Input for this task Block Start

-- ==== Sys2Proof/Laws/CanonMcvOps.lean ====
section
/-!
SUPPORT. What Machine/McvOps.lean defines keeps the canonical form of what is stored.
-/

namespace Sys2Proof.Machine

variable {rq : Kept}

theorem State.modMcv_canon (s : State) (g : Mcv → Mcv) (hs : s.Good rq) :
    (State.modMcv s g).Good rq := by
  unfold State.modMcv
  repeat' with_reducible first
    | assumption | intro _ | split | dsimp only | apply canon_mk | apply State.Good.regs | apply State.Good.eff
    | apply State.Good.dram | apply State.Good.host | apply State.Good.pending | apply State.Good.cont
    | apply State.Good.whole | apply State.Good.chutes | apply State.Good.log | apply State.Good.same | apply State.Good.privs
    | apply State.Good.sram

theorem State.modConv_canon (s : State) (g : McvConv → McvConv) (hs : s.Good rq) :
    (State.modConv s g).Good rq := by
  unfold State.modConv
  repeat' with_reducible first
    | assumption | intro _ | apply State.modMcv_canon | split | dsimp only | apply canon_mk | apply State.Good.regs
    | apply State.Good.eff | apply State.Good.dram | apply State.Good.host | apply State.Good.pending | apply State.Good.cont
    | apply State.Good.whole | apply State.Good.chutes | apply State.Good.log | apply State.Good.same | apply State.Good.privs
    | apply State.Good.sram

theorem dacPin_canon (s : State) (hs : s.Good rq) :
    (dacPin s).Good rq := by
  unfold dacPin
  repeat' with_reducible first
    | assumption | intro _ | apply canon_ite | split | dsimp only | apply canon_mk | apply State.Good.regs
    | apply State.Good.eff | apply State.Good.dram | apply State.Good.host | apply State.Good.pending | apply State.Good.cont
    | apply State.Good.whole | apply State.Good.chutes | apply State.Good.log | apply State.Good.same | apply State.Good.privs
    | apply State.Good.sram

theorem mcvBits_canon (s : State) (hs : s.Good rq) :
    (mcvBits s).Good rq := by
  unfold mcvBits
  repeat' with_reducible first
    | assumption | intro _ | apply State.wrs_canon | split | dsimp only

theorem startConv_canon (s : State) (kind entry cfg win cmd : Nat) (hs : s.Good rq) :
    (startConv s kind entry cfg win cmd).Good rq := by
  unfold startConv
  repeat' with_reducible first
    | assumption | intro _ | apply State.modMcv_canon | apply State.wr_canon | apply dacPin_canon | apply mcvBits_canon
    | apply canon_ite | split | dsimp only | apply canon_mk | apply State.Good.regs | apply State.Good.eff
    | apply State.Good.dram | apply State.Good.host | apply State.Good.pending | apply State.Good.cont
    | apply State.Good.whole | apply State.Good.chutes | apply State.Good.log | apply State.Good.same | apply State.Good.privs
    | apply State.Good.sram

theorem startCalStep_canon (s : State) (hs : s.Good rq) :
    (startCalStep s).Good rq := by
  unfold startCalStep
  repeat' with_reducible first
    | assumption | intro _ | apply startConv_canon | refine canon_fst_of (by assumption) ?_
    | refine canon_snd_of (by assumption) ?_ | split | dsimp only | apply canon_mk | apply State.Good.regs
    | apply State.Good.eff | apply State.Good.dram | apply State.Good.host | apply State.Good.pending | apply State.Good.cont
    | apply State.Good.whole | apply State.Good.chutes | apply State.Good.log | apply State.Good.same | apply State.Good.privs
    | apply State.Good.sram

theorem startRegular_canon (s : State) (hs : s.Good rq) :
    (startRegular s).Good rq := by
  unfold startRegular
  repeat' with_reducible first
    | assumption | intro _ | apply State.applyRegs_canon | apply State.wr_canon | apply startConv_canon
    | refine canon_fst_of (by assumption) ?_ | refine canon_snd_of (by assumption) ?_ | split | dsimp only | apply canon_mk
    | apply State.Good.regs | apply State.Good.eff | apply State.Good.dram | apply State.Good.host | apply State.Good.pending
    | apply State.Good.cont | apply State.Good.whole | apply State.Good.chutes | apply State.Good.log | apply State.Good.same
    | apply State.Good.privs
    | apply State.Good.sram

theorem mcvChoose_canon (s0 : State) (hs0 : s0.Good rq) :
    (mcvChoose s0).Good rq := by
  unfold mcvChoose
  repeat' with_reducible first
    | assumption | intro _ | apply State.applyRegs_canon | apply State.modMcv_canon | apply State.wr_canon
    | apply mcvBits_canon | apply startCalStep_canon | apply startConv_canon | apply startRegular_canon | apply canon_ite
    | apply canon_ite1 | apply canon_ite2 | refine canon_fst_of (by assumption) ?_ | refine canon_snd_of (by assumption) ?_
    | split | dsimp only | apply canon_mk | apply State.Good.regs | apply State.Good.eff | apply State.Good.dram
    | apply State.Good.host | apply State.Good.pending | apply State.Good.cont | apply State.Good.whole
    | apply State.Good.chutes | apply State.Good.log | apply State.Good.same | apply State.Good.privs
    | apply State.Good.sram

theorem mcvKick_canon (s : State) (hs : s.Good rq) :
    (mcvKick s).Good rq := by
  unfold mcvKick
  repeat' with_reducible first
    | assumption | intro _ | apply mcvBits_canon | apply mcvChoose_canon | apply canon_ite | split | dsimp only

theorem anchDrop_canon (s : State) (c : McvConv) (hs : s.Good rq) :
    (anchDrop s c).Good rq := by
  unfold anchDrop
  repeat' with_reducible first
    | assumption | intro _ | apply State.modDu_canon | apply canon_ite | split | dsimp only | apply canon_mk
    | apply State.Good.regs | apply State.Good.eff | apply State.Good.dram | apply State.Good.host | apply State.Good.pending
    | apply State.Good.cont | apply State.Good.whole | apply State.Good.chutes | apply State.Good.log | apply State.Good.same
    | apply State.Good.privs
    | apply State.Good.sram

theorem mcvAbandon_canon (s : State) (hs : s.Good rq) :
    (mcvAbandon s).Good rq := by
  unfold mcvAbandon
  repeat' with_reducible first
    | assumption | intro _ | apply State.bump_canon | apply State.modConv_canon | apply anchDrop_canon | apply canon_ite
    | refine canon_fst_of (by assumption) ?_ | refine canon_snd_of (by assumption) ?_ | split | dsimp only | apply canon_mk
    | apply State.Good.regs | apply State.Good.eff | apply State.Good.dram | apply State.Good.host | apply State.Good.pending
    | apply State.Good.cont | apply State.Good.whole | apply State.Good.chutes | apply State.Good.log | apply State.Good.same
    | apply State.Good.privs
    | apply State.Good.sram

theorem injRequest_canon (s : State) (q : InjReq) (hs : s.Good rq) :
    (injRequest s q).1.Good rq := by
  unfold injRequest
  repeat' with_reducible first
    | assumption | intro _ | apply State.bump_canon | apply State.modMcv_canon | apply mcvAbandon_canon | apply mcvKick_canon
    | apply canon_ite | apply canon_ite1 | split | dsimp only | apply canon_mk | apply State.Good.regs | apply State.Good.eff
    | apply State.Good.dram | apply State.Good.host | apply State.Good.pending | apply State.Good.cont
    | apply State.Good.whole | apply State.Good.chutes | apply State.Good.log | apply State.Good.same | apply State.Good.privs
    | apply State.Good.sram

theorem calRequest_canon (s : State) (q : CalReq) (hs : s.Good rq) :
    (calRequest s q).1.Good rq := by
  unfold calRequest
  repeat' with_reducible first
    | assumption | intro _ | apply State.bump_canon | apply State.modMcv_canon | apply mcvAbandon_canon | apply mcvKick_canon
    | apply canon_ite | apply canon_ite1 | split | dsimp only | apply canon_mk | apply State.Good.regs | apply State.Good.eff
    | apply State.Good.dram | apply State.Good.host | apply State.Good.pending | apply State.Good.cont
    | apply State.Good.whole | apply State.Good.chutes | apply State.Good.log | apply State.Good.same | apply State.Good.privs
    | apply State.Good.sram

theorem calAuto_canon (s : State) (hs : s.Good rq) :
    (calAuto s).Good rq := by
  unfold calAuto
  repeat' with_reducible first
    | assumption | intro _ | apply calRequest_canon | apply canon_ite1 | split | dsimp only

Input for this task Block End

Please repeat all the records above exactly as they appear.

> _Solution_
-- ==== Sys2Proof/Laws/CanonMcvOps.lean ====
section
/-!
SUPPORT. What Machine/McvOps.lean defines keeps the canonical form of what is stored.
-/

namespace Sys2Proof.Machine

variable {rq : Kept}

theorem State.modMcv_canon (s : State) (g : Mcv → Mcv) (hs : s.Good rq) :
    (State.modMcv s g).Good rq := by
  unfold State.modMcv
  repeat' with_reducible first
    | assumption | intro _ | split | dsimp only | apply canon_mk | apply State.Good.regs | apply State.Good.eff
    | apply State.Good.dram | apply State.Good.host | apply State.Good.pending | apply State.Good.cont
    | apply State.Good.whole | apply State.Good.chutes | apply State.Good.log | apply State.Good.same | apply State.Good.privs
    | apply State.Good.sram

theorem State.modConv_canon (s : State) (g : McvConv → McvConv) (hs : s.Good rq) :
    (State.modConv s g).Good rq := by
  unfold State.modConv
  repeat' with_reducible first
    | assumption | intro _ | apply State.modMcv_canon | split | dsimp only | apply canon_mk | apply State.Good.regs
    | apply State.Good.eff | apply State.Good.dram | apply State.Good.host | apply State.Good.pending | apply State.Good.cont
    | apply State.Good.whole | apply State.Good.chutes | apply State.Good.log | apply State.Good.same | apply State.Good.privs
    | apply State.Good.sram

theorem dacPin_canon (s : State) (hs : s.Good rq) :
    (dacPin s).Good rq := by
  unfold dacPin
  repeat' with_reducible first
    | assumption | intro _ | apply canon_ite | split | dsimp only | apply canon_mk | apply State.Good.regs
    | apply State.Good.eff | apply State.Good.dram | apply State.Good.host | apply State.Good.pending | apply State.Good.cont
    | apply State.Good.whole | apply State.Good.chutes | apply State.Good.log | apply State.Good.same | apply State.Good.privs
    | apply State.Good.sram

theorem mcvBits_canon (s : State) (hs : s.Good rq) :
    (mcvBits s).Good rq := by
  unfold mcvBits
  repeat' with_reducible first
    | assumption | intro _ | apply State.wrs_canon | split | dsimp only

theorem startConv_canon (s : State) (kind entry cfg win cmd : Nat) (hs : s.Good rq) :
    (startConv s kind entry cfg win cmd).Good rq := by
  unfold startConv
  repeat' with_reducible first
    | assumption | intro _ | apply State.modMcv_canon | apply State.wr_canon | apply dacPin_canon | apply mcvBits_canon
    | apply canon_ite | split | dsimp only | apply canon_mk | apply State.Good.regs | apply State.Good.eff
    | apply State.Good.dram | apply State.Good.host | apply State.Good.pending | apply State.Good.cont
    | apply State.Good.whole | apply State.Good.chutes | apply State.Good.log | apply State.Good.same | apply State.Good.privs
    | apply State.Good.sram

theorem startCalStep_canon (s : State) (hs : s.Good rq) :
    (startCalStep s).Good rq := by
  unfold startCalStep
  repeat' with_reducible first
    | assumption | intro _ | apply startConv_canon | refine canon_fst_of (by assumption) ?_
    | refine canon_snd_of (by assumption) ?_ | split | dsimp only | apply canon_mk | apply State.Good.regs
    | apply State.Good.eff | apply State.Good.dram | apply State.Good.host | apply State.Good.pending | apply State.Good.cont
    | apply State.Good.whole | apply State.Good.chutes | apply State.Good.log | apply State.Good.same | apply State.Good.privs
    | apply State.Good.sram

theorem startRegular_canon (s : State) (hs : s.Good rq) :
    (startRegular s).Good rq := by
  unfold startRegular
  repeat' with_reducible first
    | assumption | intro _ | apply State.applyRegs_canon | apply State.wr_canon | apply startConv_canon
    | refine canon_fst_of (by assumption) ?_ | refine canon_snd_of (by assumption) ?_ | split | dsimp only | apply canon_mk
    | apply State.Good.regs | apply State.Good.eff | apply State.Good.dram | apply State.Good.host | apply State.Good.pending
    | apply State.Good.cont | apply State.Good.whole | apply State.Good.chutes | apply State.Good.log | apply State.Good.same
    | apply State.Good.privs
    | apply State.Good.sram

theorem mcvChoose_canon (s0 : State) (hs0 : s0.Good rq) :
    (mcvChoose s0).Good rq := by
  unfold mcvChoose
  repeat' with_reducible first
    | assumption | intro _ | apply State.applyRegs_canon | apply State.modMcv_canon | apply State.wr_canon
    | apply mcvBits_canon | apply startCalStep_canon | apply startConv_canon | apply startRegular_canon | apply canon_ite
    | apply canon_ite1 | apply canon_ite2 | refine canon_fst_of (by assumption) ?_ | refine canon_snd_of (by assumption) ?_
    | split | dsimp only | apply canon_mk | apply State.Good.regs | apply State.Good.eff | apply State.Good.dram
    | apply State.Good.host | apply State.Good.pending | apply State.Good.cont | apply State.Good.whole
    | apply State.Good.chutes | apply State.Good.log | apply State.Good.same | apply State.Good.privs
    | apply State.Good.sram

theorem mcvKick_canon (s : State) (hs : s.Good rq) :
    (mcvKick s).Good rq := by
  unfold mcvKick
  repeat' with_reducible first
    | assumption | intro _ | apply mcvBits_canon | apply mcvChoose_canon | apply canon_ite | split | dsimp only

theorem anchDrop_canon (s : State) (c : McvConv) (hs : s.Good rq) :
    (anchDrop s c).Good rq := by
  unfold anchDrop
  repeat' with_reducible first
    | assumption | intro _ | apply State.modDu_canon | apply canon_ite | split | dsimp only | apply canon_mk
    | apply State.Good.regs | apply State.Good.eff | apply State.Good.dram | apply State.Good.host | apply State.Good.pending
    | apply State.Good.cont | apply State.Good.whole | apply State.Good.chutes | apply State.Good.log | apply State.Good.same
    | apply State.Good.privs
    | apply State.Good.sram

theorem mcvAbandon_canon (s : State) (hs : s.Good rq) :
    (mcvAbandon s).Good rq := by
  unfold mcvAbandon
  repeat' with_reducible first
    | assumption | intro _ | apply State.bump_canon | apply State.modConv_canon | apply anchDrop_canon | apply canon_ite
    | refine canon_fst_of (by assumption) ?_ | refine canon_snd_of (by assumption) ?_ | split | dsimp only | apply canon_mk
    | apply State.Good.regs | apply State.Good.eff | apply State.Good.dram | apply State.Good.host | apply State.Good.pending
    | apply State.Good.cont | apply State.Good.whole | apply State.Good.chutes | apply State.Good.log | apply State.Good.same
    | apply State.Good.privs
    | apply State.Good.sram

theorem injRequest_canon (s : State) (q : InjReq) (hs : s.Good rq) :
    (injRequest s q).1.Good rq := by
  unfold injRequest
  repeat' with_reducible first
    | assumption | intro _ | apply State.bump_canon | apply State.modMcv_canon | apply mcvAbandon_canon | apply mcvKick_canon
    | apply canon_ite | apply canon_ite1 | split | dsimp only | apply canon_mk | apply State.Good.regs | apply State.Good.eff
    | apply State.Good.dram | apply State.Good.host | apply State.Good.pending | apply State.Good.cont
    | apply State.Good.whole | apply State.Good.chutes | apply State.Good.log | apply State.Good.same | apply State.Good.privs
    | apply State.Good.sram

theorem calRequest_canon (s : State) (q : CalReq) (hs : s.Good rq) :
    (calRequest s q).1.Good rq := by
  unfold calRequest
  repeat' with_reducible first
    | assumption | intro _ | apply State.bump_canon | apply State.modMcv_canon | apply mcvAbandon_canon | apply mcvKick_canon
    | apply canon_ite | apply canon_ite1 | split | dsimp only | apply canon_mk | apply State.Good.regs | apply State.Good.eff
    | apply State.Good.dram | apply State.Good.host | apply State.Good.pending | apply State.Good.cont
    | apply State.Good.whole | apply State.Good.chutes | apply State.Good.log | apply State.Good.same | apply State.Good.privs
    | apply State.Good.sram

theorem calAuto_canon (s : State) (hs : s.Good rq) :
    (calAuto s).Good rq := by
  unfold calAuto
  repeat' with_reducible first
    | assumption | intro _ | apply calRequest_canon | apply canon_ite1 | split | dsimp only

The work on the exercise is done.